The American economy is like big, healthy George Washington that fateful day in 1799. How much quackery will the government inflict?

Reduced saving means reduced future standard of living. Heightened government spending means reduced saving. Taking money from the politically weak to give it to the strong is King John's model of government. And George Bush's. And Barack Obama's.

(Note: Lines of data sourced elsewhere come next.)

-- ==== Sys2Proof/Machine/Ops.lean ====
section
/-!
DEFINITION. The named operations over memory, registers, counters, domains and units, on which every meaning stands.
-/
namespace Sys2Proof.Machine
open Sys2Proof

/-- What a fault of a command carries into its record (R74, R571, R584): code, FIELD_POS, address, DETAIL. -/
structure FaultInfo where
  code : Nat
  pos : Nat := 0
  addr : Nat := 0
  detail : Nat := 0
deriving DecidableEq, Repr

/-- A computation of a command: it may change the state, and ends in a value or in a fault of its task. -/
abbrev Cm := EStateM FaultInfo State

/-- End with a fault code. -/
def failWith {α : Type} (code : Nat) : Cm α := throw { code }
/-- End with a fault where a condition holds. -/
def faultIf (b : Bool) (f : FaultInfo) : Cm Unit := if b then throw f else pure ()
/-- End with a fault code when a condition holds. -/
def failIf (c : Bool) (code : Nat) : Cm Unit := if c then throw { code } else pure ()
/-- End with a fault of an access at an address (R571). -/
def failAt {α : Type} (code addr : Nat) : Cm α := throw { code, addr }

/- Fault codes of R103. -/
def fIllegalOpcode : Nat := 0x0001
def fReservedField : Nat := 0x0002
def fWindowInvalid : Nat := 0x0003
def fWindowViolation : Nat := 0x0004
def fStagedWrite : Nat := 0x0005
def fAddrUnmapped : Nat := 0x0006
def fMisaligned : Nat := 0x0007
def fGenMismatch : Nat := 0x0008
def fNotPermitted : Nat := 0x0009
def fWriteFenced : Nat := 0x000A
def fBlocklistLimit : Nat := 0x000B
def fPeerLost : Nat := 0x000C
def fCancelled : Nat := 0x000D
def fFlowPavConflict : Nat := 0x0110
def fContextLost : Nat := 0x0111
/- Containment codes of R585. -/
def fCoreFenced : Nat := 0x0200
def fDomainReset : Nat := 0x0201
def fUncorrectable : Nat := 0x0202
def fRetryExhausted : Nat := 0x0203
def fResourceRetired : Nat := 0x0204
def fUnreachable : Nat := 0x0205

/-! ### Free values -/

/-- Take a fresh free value (the counter advances; its value is `Config.freeValue` of it). -/
def takeFree (s : State) : State × Nat := ({ s with fresh := s.fresh + 1 }, (Config.freeValue s.fresh).toNat)

/-! ### Registers and counters -/

/-- Key of a register: page, offset and bank index. -/
def rkey (page off idx : Nat) : Nat := (page * 4096 + off) * 65536 + idx

/-- The Reset value of a register (R10, R646). -/
def regReset (page off : Nat) : Word :=
  match regRow page off with
  | some r => BitVec.ofNat 32 r.reset
  | none => 0

/-- The shadow (or plain) value of a register. -/
def getSh (s : State) (page off idx : Nat) : Word :=
  (s.regs.shadow.get none (rkey page off idx)).getD (regReset page off)
/-- The active copy of a shadowed register. -/
def getAct (s : State) (page off idx : Nat) : Word :=
  (s.regs.active.get none (rkey page off idx)).getD (regReset page off)
/-- The active copy as a number. -/
def actN (s : State) (page off : Nat) (idx : Nat := 0) : Nat := (getAct s page off idx).toNat
/-- A plain register as a number. -/
def shN (s : State) (page off : Nat) (idx : Nat := 0) : Nat := (getSh s page off idx).toNat

/-- An entry that equals the Reset value is not listed. -/
def regEntry (page off : Nat) (v : Word) : Option Word := if v = regReset page off then none else some v

/-- Write a shadow or plain register. -/
def setSh (s : State) (page off idx : Nat) (v : Word) : State :=
  { s with regs := { s.regs with shadow := s.regs.shadow.put none (rkey page off idx) (regEntry page off v) } }
/-- Write an active copy. -/
def setAct (s : State) (page off idx : Nat) (v : Word) : State :=
  { s with regs := { s.regs with active := s.regs.active.put none (rkey page off idx) (regEntry page off v) } }
/-- Write both copies, as the firmware does for an FW value (R10). -/
def setBoth (s : State) (page off idx : Nat) (v : Word) : State := setAct (setSh s page off idx v) page off idx v

/-- The count of a counter. -/
def cnt (s : State) (page off : Nat) (idx : Nat := 0) : Nat := s.regs.count.get 0 (rkey page off idx)

/-- The active profile word (R20, R25, R538). -/
def profileWord (s : State) : Nat := actN s (pageNo clsGH 0) 0x10C
/-- Is the active profile DETERMINISTIC? -/
def deterministic (s : State) : Bool := bitOf (profileWord s) 0

/-- Largest value of a counter (R137): 64-bit pairs and 32-bit counters. -/
def cntMax (page off : Nat) : Nat :=
  match regRow page off with
  | some r => if r.kind = .cnt64 ∨ r.kind = .ro then 2 ^ 64 - 1 else 2 ^ 32 - 1
  | none => 2 ^ 64 - 1

/-- The module counter that counts the same events (R664). -/
def blvOf (page off : Nat) : Option Nat :=
  let c := pageCls page
  if c = clsFAR ∧ off = 0x68 then some 0x40
  else if c = clsDNS ∧ off = 0x40 then some 0x48
  else if c = clsCORE ∧ off = 0x48 then some 0x50
  else if c = clsNEAR ∧ (off = 0x40 ∨ off = 0x48) then some 0x58
  else if c = clsPE ∧ off = 0x50 then some 0x60
  else none

/-- The active RETRY_MAX of GH[1] (R593, R595). -/
def retryMax (s : State) : Nat := bitsOf (actN s (pageNo clsGH 1) 0x400) 0 2

/-- Add to one counter, saturating (R137). -/
def addCnt (s : State) (page off idx n : Nat) : State :=
  let v := cnt s page off idx + n
  let m := cntMax page off
  { s with regs := { s.regs with count := s.regs.count.put 0 (rkey page off idx) (if v > m then m else v) } }

/-- Count `n` events, here and in the module counter of BLV that counts them (R137, R664). -/
def bump (s : State) (page off : Nat) (n : Nat := 1) : State :=
  let s := addCnt s page off 0 n
  match blvOf page off with
  | some o => addCnt s (pageNo clsBLV 0) o 0 n
  | none => s

/-- Page of a class at an instance. -/
def pg (cls inst : Nat) : Nat := pageNo cls inst

/-- The header of a page. -/
def page (s : State) (n : Nat) : Page := s.pages.get {} n
/-- Change the header of a page. -/
def updPage (s : State) (n : Nat) (f : Page → Page) : State := { s with pages := s.pages.upd {} n f }

/-- Does the page raise its summary (R649)? -/
def Page.summary (p : Page) : Bool := (p.evt &&& p.evtEn) != 0 || (p.err &&& p.errEn) != 0

/-- GH[0].EVT_SUMMARY (R649): bit c, a page of class c raises its summary. -/
def evtSummary (s : State) : Nat :=
  s.pages.foldl (fun acc e => if e.2.summary then acc ||| (1 <<< pageCls e.1) else acc) 0

/-- Send something out of the module. -/
def emit (s : State) (o : Out) : State := { s with out := o :: s.out }

/-- Send or pend the interrupt of a function's vector (R573). -/
def interrupt (s : State) (f v port : Nat) : State :=
  let k := f * 256 + v
  let e := s.msix.get {} k
  if e.masked then { s with msix := s.msix.put {} k { e with pending := true } }
  else emit (bump s (pg clsHIF 0) 0x68) (.msix f v port)

/-- Change the status or the enables of a page, with the one interrupt of R649 when EVT_SUMMARY leaves zero. -/
def raisePage (s : State) (n : Nat) (f : Page → Page) : State :=
  let s1 := updPage s n f
  if evtSummary s = 0 ∧ evtSummary s1 ≠ 0 then interrupt s1 0 0 0 else s1
/-- Set a bit of EVT_STATUS (R648). -/
def raiseEvt (s : State) (n bit : Nat) : State := raisePage s n (fun p => { p with evt := p.evt ||| (1 <<< bit) })
/-- Set a bit of ERR_STATUS (R648). -/
def raiseErr (s : State) (n bit : Nat) : State := raisePage s n (fun p => { p with err := p.err ||| (1 <<< bit) })

/-! ### The address map -/

/-- Start of Pavilion p's near tier (R12). -/
def nearBase (p : Nat) : Nat := p * 2 ^ 36
/-- First far-tier address (R43). -/
def farBase : Nat := 0x40000000000
/-- Bytes of the far tier (R1). -/
def farSize (s : State) : Nat := match s.part with | .qxm4T => 2 ^ 42 | .qxm2T => 2 ^ 41
/-- First scratchpad address (R12). -/
def spBase : Nat := 0xC0000000000
/-- Scratchpad of module core c (R12, R408). -/
def spOf (c : Nat) : Nat := spBase + c * 2 ^ 22
/-- First register address (R643). -/
def regSpace : Nat := 0xE0000000000

/-- Is the local address near tier? -/
def isNear (a : Nat) : Bool := decide (a < 2 ^ 40)
/-- Is the local address populated far tier (R3)? -/
def isFar (s : State) (a : Nat) : Bool := decide (farBase ≤ a ∧ a < farBase + farSize s)
/-- Is the local address in the host window (R43)? -/
def isHost (a : Nat) : Bool := decide (0x80000000000 ≤ a ∧ a < 0xC0000000000)
/-- Is the local address a scratchpad? -/
def isSp (a : Nat) : Bool := decide (spBase ≤ a ∧ a < spBase + 512 * 2 ^ 22)
/-- Populated memory of the module itself. -/
def isMem (s : State) (a : Nat) : Bool := isNear a || isFar s a || isSp a
/-- Populated memory, the host window included (R684). -/
def populated (s : State) (a : Nat) : Bool := isMem s a || isHost a
/-- Is every byte of the range populated memory, of whatever kinds (R3, R684)? The far tier of a 4T, the host window and the scratchpads
follow on one another without a gap. -/
def popSpan (s : State) (a len : Nat) : Bool :=
  let pop (x : Nat) : Bool := isFar s x || isHost x || isSp x
  len == 0 || (isNear a && isNear (a + len - 1)) ||
  (pop a && pop (a + len - 1) && (!isFar s a || isFar s (a + len - 1) || farBase + farSize s == 0x80000000000))

/-- Does the whole range lie in one populated kind (R684)? -/
def popRange (s : State) (a len : Nat) : Bool :=
  len == 0 ||
  (isNear a && isNear (a + len - 1)) || (isFar s a && isFar s (a + len - 1)) || (isHost a && isHost (a + len - 1)) ||
  (isSp a && isSp (a + len - 1))

/-- Module id of a global address (R27). -/
def gMod (g : Nat) : Nat := bitsOf g 44 12
/-- Local part of a global address. -/
def gLoc (g : Nat) : Nat := g % 2 ^ 44

/-- Is a value of TOPO a layout (R527)? -/
def layoutOk (t : Nat) : Bool :=
  let len (a : Nat) : Nat := bitsOf t (4 * a) 4 + 1
  decide (len 0 * len 1 * len 2 * len 3 ≤ 4096) && (List.range 4).all (fun a => decide (bitsOf t (16 + 4 * a) 4 < len a))

/-- The torus of R19 and R532 as the active TOPO register of PE[0] holds it: axis lengths and own coordinates. -/
def topo (s : State) : Nat := actN s (pg clsPE 0) 0x118
/-- Length of axis a (0 D, 1 M, 2 P, 3 G). -/
def axisLen (s : State) (a : Nat) : Nat := bitsOf (topo s) (4 * a) 4 + 1
/-- Own coordinate on axis a. -/
def ownCoord (s : State) (a : Nat) : Nat := bitsOf (topo s) (16 + 4 * a) 4
/-- Number of modules of the torus (R19). -/
def torusSize (s : State) : Nat := axisLen s 0 * axisLen s 1 * axisLen s 2 * axisLen s 3
/-- Module id of coordinates (R532). -/
def coordId (s : State) (d m p g : Nat) : Nat := d + axisLen s 0 * (m + axisLen s 1 * (p + axisLen s 2 * g))
/-- The module's own id (R532). -/
def ownId (s : State) : Nat := coordId s (ownCoord s 0) (ownCoord s 1) (ownCoord s 2) (ownCoord s 3)
/-- Coordinate of a module id on axis a (R532). -/
def idCoord (s : State) (id a : Nat) : Nat :=
  match a with
  | 0 => id % axisLen s 0
  | 1 => id / axisLen s 0 % axisLen s 1
  | 2 => id / (axisLen s 0 * axisLen s 1) % axisLen s 2
  | _ => id / (axisLen s 0 * axisLen s 1 * axisLen s 2)
/-- Is the module id in the torus (R27)? -/
def inTorus (s : State) (id : Nat) : Bool := decide (id < torusSize s)
/-- The module that stands for a module id: its replacement once REMAP has named one (R555, R556). -/
def standIn (s : State) (id : Nat) : Nat := ((s.gate.aliases.find? (fun a => a.1 == id)).map (·.2)).getD id
/-- The id of the module's role: that of the module it stands in for, else its own (R555). -/
def roleId (s : State) : Nat := ((s.gate.aliases.find? (fun a => a.2 == ownId s)).map (·.1)).getD (ownId s)
/-- Coordinate of the module's role on axis a. -/
def roleCoord (s : State) (a : Nat) : Nat := idCoord s (roleId s) a
/-- Does the global address name the issuing module (R27)? -/
def isOwn (s : State) (g : Nat) : Bool := standIn s (gMod g) == ownId s
/-- The global address of a local one. -/
def gAddr (s : State) (a : Nat) : Nat := ownId s * 2 ^ 44 + a

/-! ### Memory -/

/-- What the byte at an address reads as where memory lists none: zero (R402, R410, R634 step 9), or, in a range whose contents were
lost, a byte that nothing determines. -/
def bgB (s : State) (a : Nat) : Byte :=
  match s.lost.find? (fun r => decide (r.1 ≤ a ∧ a < r.1 + r.2.1)) with
  | some r => Config.lostByte r.2.2 a
  | none => 0
/-- The byte at a local address: the listed byte is kept as its difference from `bgB`. -/
def rdB (s : State) (a : Nat) : Byte := Tab.get 0 s.mem a ^^^ bgB s a
/-- Write one byte. -/
def wrB (s : State) (a : Nat) (v : Byte) : State := { s with mem := Tab.put 0 s.mem a (v ^^^ bgB s a) }
/-- Forget what memory lists of a range. -/
def dropMem (s : State) (base len : Nat) : State := { s with mem := Tab.keep (fun a _ => !decide (base ≤ a ∧ a < base + len)) s.mem }
/-- The contents of a range are lost: its bytes are undefined from now on. -/
def lose (s : State) (base len : Nat) : State :=
  let s := dropMem s base len
  { s with lost := (base, len, s.fresh) :: s.lost.filter (fun r => !decide (base ≤ r.1 ∧ r.1 + r.2.1 ≤ base + len)), fresh := s.fresh + 1 }
/-- A range is zeroed. -/
def zeroRange (s : State) (base len : Nat) : State :=
  let s := dropMem s base len
  { s with lost := s.lost.filter (fun r => !decide (base ≤ r.1 ∧ r.1 + r.2.1 ≤ base + len)) }
/-- The little-endian number in n bytes at a (R6). -/
def rdN (s : State) (a : Nat) : Nat → Nat
  | 0 => 0
  | n + 1 => (rdB s a).toNat + 256 * rdN s (a + 1) n
/-- Write n bytes, little-endian (R6). -/
def wrN (s : State) (a : Nat) : Nat → Nat → State
  | 0, _ => s
  | n + 1, v => wrN (wrB s a (BitVec.ofNat 8 v)) (a + 1) n (v / 256)
/-- The bytes of a range. -/
def rdBytes (s : State) (a : Nat) : Nat → List Byte
  | 0 => []
  | n + 1 => rdB s a :: rdBytes s (a + 1) n
/-- Write a list of bytes. -/
def wrBytes (s : State) (a : Nat) : List Byte → State
  | [] => s
  | b :: r => wrBytes (wrB s a b) (a + 1) r

/-- The byte of host memory at a port's bus address. -/
def rdHostB (s : State) (port bus : Nat) : Byte := Tab.get 0 s.hostMem (port * 2 ^ 64 + bus)
/-- Write one byte of host memory. -/
def wrHostB (s : State) (port bus : Nat) (v : Byte) : State :=
  { s with hostMem := Tab.put 0 s.hostMem (port * 2 ^ 64 + bus) v }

In recent days, some paleoconservatives have labeled observations such as these "ideological," people who object to the Big Three Rip-off "ideologues." Was Robin Hood an "ideologue"? Was King John a "statesman"?

There is still time for Obama to decide that unlike the second Bush, he is not going to follow King John in taking money from everyone else for the benefit of the well connected. He can still refuse to follow Bush in exploiting others' misery for his own ideological ends. The signs are not promising.